Piscis extrajo un pañuelo manchado de verde esmeralda y se lo enseñó al caballo.

—Os equivocáis. Fui hasta el palacio, vencí a sus ejércitos de cartas, atravesé el laberinto y me entrevisté con Armahd. Me llevó a la torre más alta y descifré los enigmas de la muñeca de tres rostros, que eran sendas puertas. Y os he conseguido la semilla congelada de vuestro hermano: es ésta que aquí veis. Y ahora —su voz vaciló— os pido que cumpláis vuestra promesa y me dejéis marchar, mi señora.

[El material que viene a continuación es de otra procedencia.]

/-- VOXELISE (R236 to R238). -/
def execVoxelise (tag : Nat) (io : OpIo) (s : State) : Outcome State Fault Refusal :=
  answer s (s.runOp tag 0x0104 anyone (fun _ e => s.voxeliseErr e)
    fun o e =>
      let s := s.plant io.upsets
      let n := e.fld 40 4
      s.withTables tag [(e.fld 32 1, false)] fun s =>
        let r := (mx s).rd (s.localAddr (e.fld 48 8)) (16 * n)
        let src := sourceList r.1 n
        if r.2.bad then r.2.done tag ERR_POISON none none []
        else if !r.2.s.sourcesOk src then r.2.s.finish tag ERR_ACCESS
        else
          let a := r.2.s.f2Args (src.map (·.2)).sum
          a.2.item tag o e 2 a.1 [] fun s r => match r with
            | none => (mx s).voxeliseOp tag e src (e.fld 36 4) (e.fld 33 1)
            | some (entry, _) => match f2Reply entry with
              | some x => (mx s).voxeliseOp tag e src x.1 x.2
              | none => (mx (s.badReply tag entry 2)).voxeliseOp tag e src (e.fld 36 4) (e.fld 33 1))

end Sys2Proof.Machine
end

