/-- The addresses and sizes of a queue's items, oldest first. -/
def State.hqItems (s : State) (m q : Nat) : List (Nat × Nat) :=
  let h := s.hq m q
  (h.segs.flatMap fun seg => (List.range seg.2.length).map fun i =>
    (s.segBase m seg.1 + 64 + (seg.2.take i).sum, seg.2.getD i 0)).drop h.head

/-- The words of an open item stand in segment `seg`, the last of its queue. -/
def Hq.keeps (h : Hq) (seg : Nat × List Nat) : Bool :=
  match h.open_ with
  | some x => segRoom seg x.length
  | none => false

/-- The oldest item leaves; a segment goes back with its last item (R323), unless an open item stands in it. -/
def State.popItem (s : State) (m q : Nat) : State :=
  let h := s.hq m q
  match h.segs with
  | [] => s
  | seg :: rest =>
    if h.head + 1 = seg.2.length && !(rest.isEmpty && h.keeps seg) then (s.setHq m q { h with segs := rest, head := 0 }).poolMark m
    else s.setHq m q { h with head := h.head + 1 }

/-- Every item leaves. -/
def State.drainHq (s : State) (m q : Nat) : State :=
  let h := s.hq m q
  let segs := (h.segs.getLast?.filter h.keeps).toList
  (s.setHq m q { h with segs := segs, head := (segs.map (·.2.length)).sum }).poolMark m

/-- A flush (R317): the open item's end-of-item word, the one word of it still to come, is absorbed. -/
def State.flushHq (s : State) (m q : Nat) : State :=
  let h := s.hq m q
  let s := if h.open_.isSome then s.count AGT_HQ_DISCARD.COUNT (selD m) else s
  (s.setHq m q { segs := [], head := 0, epoch := (h.epoch + 1) % 2 ^ 16, changed := true, open_ := none }).poolMark m

/-- AGT_HQ_FLUSH.GO written (R317): it acts on the queue that AGT_HQ_SEL names, from 512 on. -/
def State.hqFlushWrite (s : State) : State :=
  let q := s.reg AGT_HQ_SEL.HQ
  if q < 512 then s.cfgErr .agt else s.flushHq (s.reg AGT_HQ_SEL.MODULE) q

/-- HQ_FLUSH (R317). -/
def execHqFlush (s : State) : Outcome State Fault Refusal := stepIf s.running s.hqFlushWrite s

/-- A pop (R316): what the consumer sees. -/
def State.hqPop (s : State) (m q : Nat) : State :=
  let h := s.hq m q
  if h.changed then (s.setHq m q { h with changed := false }).emit (.hqSignal m q .epochChanged)
  else match (s.hqItems m q).head? with
    | none => s.emit (.hqSignal m q .empty)
    | some x => (s.popItem m q).emit (.hqItem m q (s.peek x.1 x.2))

/-- An item refused stays open, its words where they stand. -/
def State.refuseItem (s : State) (m q : Nat) (item : Bytes) : State :=
  (s.setHq m q { s.hq m q with open_ := some item }).emit (.hqSignal m q .refused)

/-- A push on a given depth (Table 13-2): an item refused stays open. -/
def State.hqPush (s : State) (m q depth : Nat) (item : Bytes) : State :=
  match s.claimItem m q item with
  | none => s.refuseItem m q item
  | some t => if depth ≥ s.hqCap m q then t.refuseItem m q item else t.showItem m q item.length

/-- The signals after a push alone, a pop alone or both, from the depth before. -/
def State.hqSignals (s : State) (m q before : Nat) : State :=
  let cap := s.hqCap m q
  let after := (s.hq m q).depth
  if before = 0 && after = 1 then
    let s := s.emit (.hqSignal m q .notEmpty)
    if cap = 1 then s.emit (.hqSignal m q .full) else s
  else if before < cap && after = cap then s.emit (.hqSignal m q .full)
  else if before = cap && after < cap then s.emit (.hqSignal m q .notFull) else s

/-- An item is a whole number of 64 B words, and one segment can hold it; a refused item is presented again
as it was. -/
def State.hqItemOk (s : State) (m q : Nat) (item : Bytes) : Bool :=
  item.length % 64 == 0 && !item.isEmpty && item.length + 64 ≤ segBytes
    && ((s.hq m q).open_.isNone || (s.hq m q).open_ == some item)

/-- HQ_PUSH (R314, R316), with a pop in the same cycle or without. -/
def execHqPush (m q : Nat) (item : Bytes) (withPop : Bool) (s : State) : Outcome State Fault Refusal :=
  let d := (s.hq m q).depth
  let popped := if withPop then s.hqPop m q else s
  unitStep (2048 * m + q) 8192 (s.running && q < 2048 && s.activeModule m && s.hqItemOk m q item)
    ((popped.hqPush m q d item).hqSignals m q d) s

/-- HQ_POP (R316). -/
def execHqPop (m q : Nat) (s : State) : Outcome State Fault Refusal :=
  unitStep (2048 * m + q) 8192 (s.running && q < 2048 && s.activeModule m)
    ((s.hqPop m q).hqSignals m q (s.hq m q).depth) s

/-! ## Counters (R325) -/

def expD (l e : Nat) : Nat := selD (256 * l + e)

/-- The step counters of a layer cleared. -/
def State.clearStep (s : State) (l : Nat) : State :=
  (List.range (s.lyExperts l)).foldl (fun u e =>
    ((u.setReg AGT_EXP_ROUTED.COUNT (expD l e) 0).setReg AGT_EXP_ACCEPTED.COUNT (expD l e) 0).setReg
      AGT_EXP_DROPPED.COUNT (expD l e) 0) s

/-- A layer's new step. -/
def State.newStep (s : State) (l step : Nat) : State :=
  if s.reg LY_STEP.STEP (lyD l) = step then s else (s.clearStep l).setReg LY_STEP.STEP (lyD l) step

def State.countAccepted (s : State) (l e n : Nat) : State :=
  if n = 0 then s
  else (s.count AGT_EXP_ACCEPTED.COUNT (expD l e) n).count AGT_EXP_TOTAL.ACCEPTED (expD l e) n
def State.countDropped (s : State) (l e n : Nat) : State :=
  if n = 0 then s
  else
    let s := s.count AGT_EXP_DROPPED.COUNT (expD l e) n
    { s with expDropped := SMap.put s.expDropped (256 * l + e) ((SMap.get s.expDropped (256 * l + e) 0 + n) % 2 ^ 64) 0 }

/-! ## ROUTE (R318, R319) -/

/-- −∞. -/
def negInf32 : Nat := 0xFF800000
/-- A score, a NaN taken as −∞. -/
def scoreOf (x : Nat) : Nat := match f32.val x with | .nan => negInf32 | _ => x
/-- The K experts of largest selection value, in descending order, ties to the lower number: value and
expert. -/
def topK (k : Nat) (sel : List Nat) : List (Nat × Nat) :=
  let ins (x : Nat × Nat) : List (Nat × Nat) → List (Nat × Nat) := fun l =>
    (l.takeWhile fun y => !f32.lt y.1 x.1) ++ x :: l.dropWhile fun y => !f32.lt y.1 x.1
  ((sel.zip (List.range sel.length)).foldl (fun l x => ins x l) []).take k

/-- Softmax over a set, in the set's order (R318): each member's weight. -/
def softmax (xs : List Nat) : List Nat :=
  let m := match xs with | [] => zero32 | x :: t => t.foldl f32.larger x
  let es := xs.map fun x => exp32 (f32.sub x m)
  let total := sum32 es
  es.map fun e => f32.div e total

/-- A token's slots: expert (0xFFFF for none) and weight. -/
def routeToken (k : Nat) (all norm : Bool) (x bias : List Nat) : List (Nat × Nat) :=
  let raw := x.map scoreOf
  let sel := if bias.isEmpty then raw else List.zipWith (fun a b => scoreOf (f32.add a b)) raw bias
  let top := (topK k sel).filter (·.1 != negInf32)
  let set := if all then List.range raw.length else sortBy id (top.map (·.2))
  let ws := set.zip (softmax (set.map (at32 raw)))
  let w (e : Nat) : Nat := match ws.find? fun y => y.1 == e with | some y => y.2 | none => 0
  let sel := top.map fun y => (y.2, w y.2)
  let total := sum32 (sel.map (·.2))
  let sel := if norm then sel.map fun y => (y.1, f32.div y.2 total) else sel
  sel ++ List.replicate (k - sel.length) (0xFFFF, 0)

/-- A ROUTES entry. -/
def routeEntry (r : Nat × Nat) : Bytes := leBytes 2 r.1 ++ leBytes 2 0 ++ leBytes 4 r.2

/-- Routes written and counted. -/
def Mx.putRoutes (m : Mx) (tag : Nat) (e : Sqe) (routes : List (Nat × Nat)) : State :=
  let l := e.fld 32 1
  let m := m.wr (m.s.lin (e.fld 48 8)) (routes.flatMap routeEntry)
  let m := m.on fun s => (List.range (s.lyExperts l)).foldl (fun u x =>
    let n := (routes.filter fun r => r.1 == x).length
    if n = 0 then u else u.count AGT_EXP_ROUTED.COUNT (expD l x) n) (s.newStep l (e.fld 56 4))
  m.done tag OK (some (e.fld 36 4)) (some (if routes.any fun r => r.1 == 0xFFFF then 1 else 0))
    (modulesAt [(e.fld 40 8, 1), (e.fld 48 8, 1)])

/-- The score rows' element size and stride. -/
def scoreSize (e : Sqe) : Nat := if bit (e.fld 34 1) 2 then 2 else 4
def State.scoreStride (s : State) (e : Sqe) : Nat := roundUp (scoreSize e * s.lyExperts (e.fld 32 1)) 16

El corcel acercó su cabeza al pañuelo, oliéndolo. Zharadh apretó los labios, pensando, y dijo con destemplanza:

—Lo siento, pero no puedo dejarte marchar como prometí, extranjera.

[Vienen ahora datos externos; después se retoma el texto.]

/-- SPAN_RETRAIN (R334): frames are outstanding, one of them resent 8 times or none acknowledged in 20 µs. -/
def execSpanRetrain (p : Nat) (s : State) : Outcome State Fault Refusal :=
  unitStep p 4 (s.ready && s.portUp p && !(s.link p).replay.isEmpty)
    ((s.setReg SPAN_P_STATUS.STATE (spD p) 3).count SPAN_P_RETRAIN.COUNT (spD p)) s

/-- SPAN_RETRAIN_TIMEOUT (R334). -/
def execSpanRetrainTimeout (p : Nat) (s : State) : Outcome State Fault Refusal :=
  unitStep p 4 (s.ready && s.reg SPAN_P_STATUS.STATE (spD p) == 3) ((s.linkDown p).pfEvent 0x0611 (some p)) s

/-! ## Frames received (R333, R334, R340) -/

/-- ACK_SEQ and CREDIT of a frame received: what they free lets queued frames go. -/
def State.takeAck (s : State) (p : Nat) (h : FrameHdr) : State :=
  let l := s.link p
  let left := l.replay.filter fun x => laterThan 12 x.2.hdr.seq h.ackSeq
  let cr := (List.range 3).map fun v => min ([8, 64, 64].getD v 0) (l.credit.getD v 0 + h.credit.getD v 0)
  (s.setLink p { l with replay := left, credit := cr }).pump p l.queue.length

/-- A NAK is sent for the frame expected. -/
def State.sendNak (s : State) (p : Nat) : State :=
  let l := s.link p
  if l.nakked then s
  else (s.setLink p { l with nakked := true }).sendFrame p (s.newFrame 0 0 0 (.nak l.rxSeq))

/-- What is owed to the peer goes in an IDLE frame if no other frame has taken it. -/
def State.payBack (s : State) (p : Nat) : State := if (s.link p).owed.any (· != 0) then s.sendIdle p else s

/-- A frame with a good CRC on port `p`: in order it is accepted, and `k` follows; after a gap it is discarded
with a NAK; one already received is discarded. -/
def State.receive (s : State) (p : Nat) (h : FrameHdr) (vc : Option Nat) (k : State → State) : State :=
  let l := s.link p
  if h.seq % 4096 == l.rxSeq then
    let owed := match vc with | some v => l.owed.modify v (· + 1) | none => l.owed
    let t := s.setLink p { l with rxSeq := (l.rxSeq + 1) % 4096, nakked := false, owed := owed }
    (k (t.takeAck p h)).payBack p
  else if laterThan 12 h.seq l.rxSeq then s.sendNak p else s

/-- The step of a frame received on port `p`. -/
def State.rx (s : State) (p : Nat) (h : FrameHdr) (vc : Option Nat) (k : State → State) : Outcome State Fault Refusal :=
  unitStep p 4 (s.ready && s.portUp p) (s.receive p h vc k) s

/-- The frame is of this module's epoch (R340). -/
def State.epochOk (s : State) (h : FrameHdr) : Bool := h.epoch % 256 == s.reg SPAN_EPOCH.EPOCH % 256

/-- A frame for another module goes on (R335): the header is kept but for what belongs to each hop. -/
def State.forward (s : State) (h : FrameHdr) (bit8 : Bool) (b : FrameBody) : State :=
  s.sendOn bit8 { hdr := h, body := b }

/-- A frame of the epoch: here, or passed on. -/
def State.deliverFrame (s : State) (h : FrameHdr) (bit8 : Bool) (b : FrameBody) (k : State → State) : State :=
  if !s.epochOk h then s else if h.dst == s.self then k s else s.forward h bit8 b

/-- NAK (R334). -/
def execNak (p : Nat) (h : FrameHdr) (seq : Nat) (s : State) : Outcome State Fault Refusal :=
  s.rx p h none fun t => if t.epochOk h then t.resend p seq else t

/-- SPAN_FRAME_ERROR (R334): a CRC error. -/
def execSpanFrameError (p : Nat) (s : State) : Outcome State Fault Refusal :=
  unitStep p 4 (s.ready && s.portUp p) ((s.count SPAN_P_CRC_ERR.COUNT (spD p)).sendNak p) s

/-- SPAN_IDLE_FRAME (R333, R334). -/
def execSpanIdleFrame (p : Nat) (h : FrameHdr) (s : State) : Outcome State Fault Refusal :=
  unitStep p 4 (s.ready && s.portUp p) (s.takeAck p h) s

/-! ## HELLO (R336, R341, R342) -/

/-- The 32-bit GBL_FW_VERSION. -/
def State.fwVersion (s : State) : Nat :=
  s.reg GBL_FW_VERSION.PATCH + 2 ^ 8 * s.reg GBL_FW_VERSION.MINOR + 2 ^ 16 * s.reg GBL_FW_VERSION.MAJOR
    + 2 ^ 24 * s.reg GBL_FW_VERSION.SVN
def State.digest (s : State) : Nat := s.reg64 SPAN_DIGEST_LO.DIGEST SPAN_DIGEST_HI.DIGEST

/-- The module has a number. -/
def State.numbered (s : State) : Bool := s.isHead || s.isMember || s.node.acked

/-- This module's HELLO. -/
def State.helloNow (s : State) : Hello :=
  { serial := Config.serial.toNat, digest := s.digest, version := s.fwVersion, epoch := s.reg SPAN_EPOCH.EPOCH,
    module := if s.numbered then s.self else 0xFF, state := s.spanState, spanId := s.reg SPAN_ID.ID,
    t1 := s.dtimeNow, corr := 0, peers := (List.range 4).map fun p => (s.peer? p).getD 4 }

/-- A HELLO on every port that is up, and to the head along the route. -/
def State.sendHellos (s : State) : State :=
  let s := ((List.range 4).filter s.portUp).foldl (fun t p =>
    t.sendFrame p (t.newFrame (t.reg SPAN_P_STATUS.PEER (spD p)) 0 0 (.hello t.helloNow))) s
  if (s.isMember || s.node.acked) && s.routed 0 then s.sendTo 0 0 0 (.hello s.helloNow) else s

/-- HELLO_TRANSMIT (R336). -/
def execHelloTransmit (s : State) : Outcome State Fault Refusal :=
  stepIf (s.ready && s.regB SPAN_CTRL.EN) s.sendHellos s

/-- The module that a serial number is listed for (SPAN_MEMBER). -/
def State.listed (s : State) (serial : Nat) : Option Nat :=
  [1, 2, 3].find? fun m => s.reg64 SPAN_MEMBER_LO.SERIAL SPAN_MEMBER_HI.SERIAL (memD m) == serial

/-- A JOIN of this module goes to the head; the staged digest comes into force with it. -/
def State.sendJoin (s : State) : State :=
  let s := (s.applyStaged SPAN_DIGEST_LO.DIGEST).applyStaged SPAN_DIGEST_HI.DIGEST
  s.sendTo 0 0 0 (.join s.helloNow)

/-- JOIN_TRANSMIT (R337). -/
def execJoinTransmit (s : State) : Outcome State Fault Refusal :=
  stepIf (s.ready && s.regB SPAN_CTRL.EN && s.reg SPAN_CTRL.ROLE == roleMember && s.spanState == stJoining
    && !s.node.acked) s.sendJoin s

/-- A forced rejoin (R340): a span-leave reset, then a JOIN. -/
def State.rejoin (s : State) (epoch : Nat) : State :=
  (((s.pfEvent 0x0608 (some (epoch % 2 ^ 16))).spanLeave stJoining)).sendJoin

/-- A HELLO names the peer of a port; at the head an unnumbered module is known by its serial. -/
def State.notePeer (s : State) (p : Nat) (h : Hello) : State :=
  match (if h.module < 4 then some h.module else if s.isHead then s.listed h.serial else none) with
  | none => s
  | some m =>
    let n := s.node.heard
    let new := !bit n p || s.reg SPAN_P_STATUS.PEER (spD p) != m
    let s : State := { (s.setReg SPAN_P_STATUS.PEER (spD p) m) with
      node := { s.node with heard := if bit n p then n else n + 2 ^ p } }
    if new && s.isHead then s.ownRoutes else s

/-- A HELLO that comes from the head: another epoch forces a rejoin, the same one ends HOLD (Table 14-6). -/
def State.helloFromHead (s : State) (h : Hello) : State :=
  if !(h.module == 0 && h.state == stHead && h.spanId == s.reg SPAN_ID.ID) then s
  else if s.spanState == stActive || s.spanState == stHold then
    if h.epoch != s.reg SPAN_EPOCH.EPOCH then s.rejoin h.epoch
    else if s.spanState == stHold && !s.node.expired then s.setSpan stActive
    else s
  else s

/-- The head answers a member's HELLO, and learns the peers that it reports. -/
def State.answerHello (s : State) (hdr : FrameHdr) (h : Hello) : State :=
  if s.isHead && 1 ≤ h.module && h.module ≤ 3 && s.memAlive h.module then
    let changed := SMap.get s.node.adj h.module [] != h.peers
    let s : State := { s with node := { s.node with adj := SMap.put s.node.adj h.module h.peers [] } }
    let s := if changed then s.spreadRoutes (s.reg SPAN_EPOCH.EPOCH) else s
    if hdr.dst = 0 then s.sendTo h.module 0 0 (.helloRsp h.t1 s.dtimeNow s.dtimeNow 0) else s
  else s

—¿Por qué no? —protestó Piscis, retrocediendo un paso. Zharadh sonrió cruelmente.

—Me es imposible por un motivo biológico: mi cuerpo real fue destruido hace muchísimos años, y con él la posibilidad de engendrar hijos. Pero tú, niña, tú tienes un cuerpo perfecto —susurró, acercándose a ella. Piscis retrocedió hasta casi rozar el linde del lago—. Eres una muchacha artificial, lo veo en todo lo que haces, en cómo te mueves y hablas. Para cualquier otro ese detalle hubiese pasado desapercibido, pero no para mí…

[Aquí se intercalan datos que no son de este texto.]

-- ==== Sys2Proof/Machine/RegRead.lean ====
section
/-!
DEFINITION. Reading the registers of BAR0 (Table 6-2): which register an offset names, the views that a
window or a selector gives, the fields that are read from other state, and the high-word latch of R15.
-/
namespace Sys2Proof.Machine
open Host (Outcome)

/-! ## Which register an offset names -/

/-- The blocks of Table 6-2: first offset, the offset after the last, their code and their registers. -/
def blockMap : List (Nat × Nat × Blk × List Reg) :=
  [(0x0000, 0x0400, .gbl, regsGbl), (0x0400, 0x0800, .qtz, regsQtz), (0x0800, 0x0C00, .tpz, regsTpz),
   (0x0C00, 0x1000, .lps, regsLps), (0x1000, 0x1400, .pdt, regsPdt), (0x1400, 0x1800, .opl, regsOpl),
   (0x1800, 0x1C00, .mode, regsMode), (0x1C00, 0x2000, .amb, regsAmb), (0x2000, 0x3000, .qp, regsQp),
   (0x3000, 0x4000, .jsp, regsJsp), (0x4000, 0x5000, .gnt, regsGnt), (0x5000, 0x5400, .jde, regsJde),
   (0x5400, 0x5800, .brl, regsBrl), (0x5800, 0x5C00, .fct, regsFct), (0x5C00, 0x6000, .spn, regsSpn),
   (0x6000, 0x6400, .agt, regsAgt), (0x6400, 0x6800, .zrc, regsZrc), (0x6800, 0x6C00, .span, regsSpan),
   (0x6C00, 0x7000, .qtz, regsQtzDom), (0x8000, 0x10000, .win, regsWin)]

/-- The block that an offset lies in. -/
def blockAt (off : Nat) : Option (Blk × List Reg) :=
  (blockMap.find? fun b => b.1 ≤ off && off < b.2.1).map fun b => b.2.2

/-- The displacement of the element of a register (array) whose word is at `off`. -/
def Reg.at? (r : Reg) (off : Nat) : Option Nat :=
  if off < r.off then none
  else
    let d := off - r.off
    match r.dims with
    | [] => if d = 0 then some 0 else none
    | [(k, n)] => if d % k = 0 && d / k < n then some d else none
    | (k, n) :: (j, m) :: _ =>
      if d / k < n && d % k % j = 0 && d % k / j < m then some d else none

/-- A register is two words wide. -/
def Reg.two (r : Reg) : Bool := r.width == .wide || r.width == .wideRo

/-- A word of the register file: its block, its register, the displacement of the element, and whether it is
the high word of a 64-bit counter. -/
structure Word32 where
  blk : Blk
  reg : Reg
  d : Nat
  high : Bool
deriving DecidableEq, Repr

/-- The word at an aligned offset with its own register; none where it is reserved. -/
def wordAt (off : Nat) : Option Word32 :=
  match blockAt off with
  | none => none
  | some (b, rs) => firstSome (fun r => match r.at? off with
      | some d => some ⟨b, r, d, false⟩
      | none => if r.two then (if off < 4 then none else (r.at? (off - 4)).map fun d => ⟨b, r, d, true⟩) else none) rs

/-- The k-th queue pair that instance `n` owns, in ascending number (R134). -/
def State.slotQp (s : State) (n k : Nat) : Option Nat := (allQps.filter fun q => s.qpInst q == n)[k]?

/-- Where the word at PF 0's offset `off` lives: an instance window shows its queue pairs in slots and the
mailbox that INST_MBX_SEL names (R134, R193). -/
def State.homeOff (s : State) (off : Nat) : Option Nat :=
  if off < 0x8000 || 0x10000 ≤ off then some off
  else
    let n := (off - 0x8000) / 0x800
    let w := (off - 0x8000) % 0x800
    if 0x180 ≤ w && w < 0x200 then some (0x3000 + 128 * s.reg INST_MBX_SEL.CHAN (winD n) + (w - 0x180))
    else if 0x400 ≤ w then (s.slotQp n ((w - 0x400) / 64)).map fun q => 0x2000 + qpD q + w % 64
    else some off

/-- The view that a selector gives of the word at `off`: a displacement above BAR0. -/
def State.viewOf (s : State) (off : Nat) : Nat :=
  if 0x5D00 ≤ off && off < 0x5E00 then selD (s.reg SPN_TD_SEL.TABLE)
  else if (0x6008 ≤ off && off ≤ 0x6014) || off = 0x601C then selD (s.reg AGT_POOL_SEL.MODULE)
  else if off = 0x6030 then selD (s.reg AGT_HQ_SEL.MODULE)
  else if 0x6048 ≤ off && off < 0x6060 then
    selD (256 * s.reg AGT_LAYER_SEL.LAYER + s.reg AGT_EXP_SEL.EXPERT)
  else if 0x6100 ≤ off && off < 0x6180 then selD (s.reg AGT_LAYER_SEL.LAYER)
  else 0

/-- The word at PF 0's offset `off`, through windows and selectors. -/
def State.word? (s : State) (off : Nat) : Option Word32 :=
  match s.homeOff off with
  | none => none
  | some o => (wordAt o).map fun w => { w with d := w.d + s.viewOf o }

/-! ## Fields that are read from other state -/

/-- The numbers for which a test holds, as a mask. -/
def maskOf (n : Nat) (p : Nat → Bool) : Nat := ((List.range n).map fun i => if p i then 2 ^ i else 0).sum

/-- The operations that wait on a fence (Table 7-6). -/
def State.waiters (s : State) (p : Nat → Bool) : Nat :=
  (s.ops.filter fun e => e.2.phase == .waiting && e.2.sqe?.any fun q => p q.waitFence).length

/-- The bits of AMB_SAT_MAP and AMB_SAT_ANY (R368). -/
def State.satMap (s : State) (i : Nat) : Nat :=
  let k := s.reg AMB_SAT_SEL.BLOCK
  if k > 18 then 0
  else maskOf 32 fun b => SMap.get s.sats (satBase k (s.reg AMB_SAT_SEL.INST) + 32 * i + b) false
def State.satAny (s : State) : Nat := maskOf 19 fun k => s.sats.any fun e => e.2 && satBlock e.1 == k

/-- Table 11-12: 0 off, 1 idle, 2 staging, 3 computing, 4 held, 5 withdrawn, 6 failed. -/
def State.facetState (s : State) (f : Nat) : Nat :=
  if s.facetFailed f then 6
  else if (s.facet f).cur.isSome then 3
  else if s.withdrawn f then 5
  else if s.topaz.held.contains f then 4
  else if !s.facetUp f then 0
  else if (s.facet f).next.isSome then 2 else 1

/-- The most packets that one segment holds for a domain (Table 3-9). -/
def Domain.parkedMost (d : Domain) : Nat :=
  ((List.range 16).map fun i => (d.parked.filter (·.seg == 204 + i)).length).foldl max 0

/-- PD_PHASE (Table 3-9). -/
def PdPhase.code : PdPhase → Nat
  | .none => 0 | .drain => 1 | .rails => 3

El corcel arrinconó a la muchacha contra el límite del lago. El agua caliente mojó sus talones, y Piscis gritó:

—¡Yo no soy capaz de hacer lo que me pedís! ¡Mi cuerpo no está preparado para eso!

—No lo está… aún. Pero yo podré hacer algunos cambios que lo permitan, así como transferir mi mente al lugar que ocupa ahora la tuya, y así disfrutar de nuevo de un cuerpo inmortal y… humano —la palabra detonó en sus labios con la fuerza de una bomba—. ¡Humano! Un cuerpo con el que poder caminar, descansar al sol y nadar en los lagos. Un cuerpo con el que volver a amar de verdad, a sentir el maravilloso roce del éxtasis… Tú, querida mía, serás transferida a este corcel y tendrás el honor de ser mi montura —dijo soñadoramente, y sus ojos enfermos se perdieron en el horizonte desértico—. Y me harás el amor en el perfil de una duna, y gritaremos al unísono de placer y dolor mientras rememoramos juntas aquellos lejanos tiempos de mi juventud…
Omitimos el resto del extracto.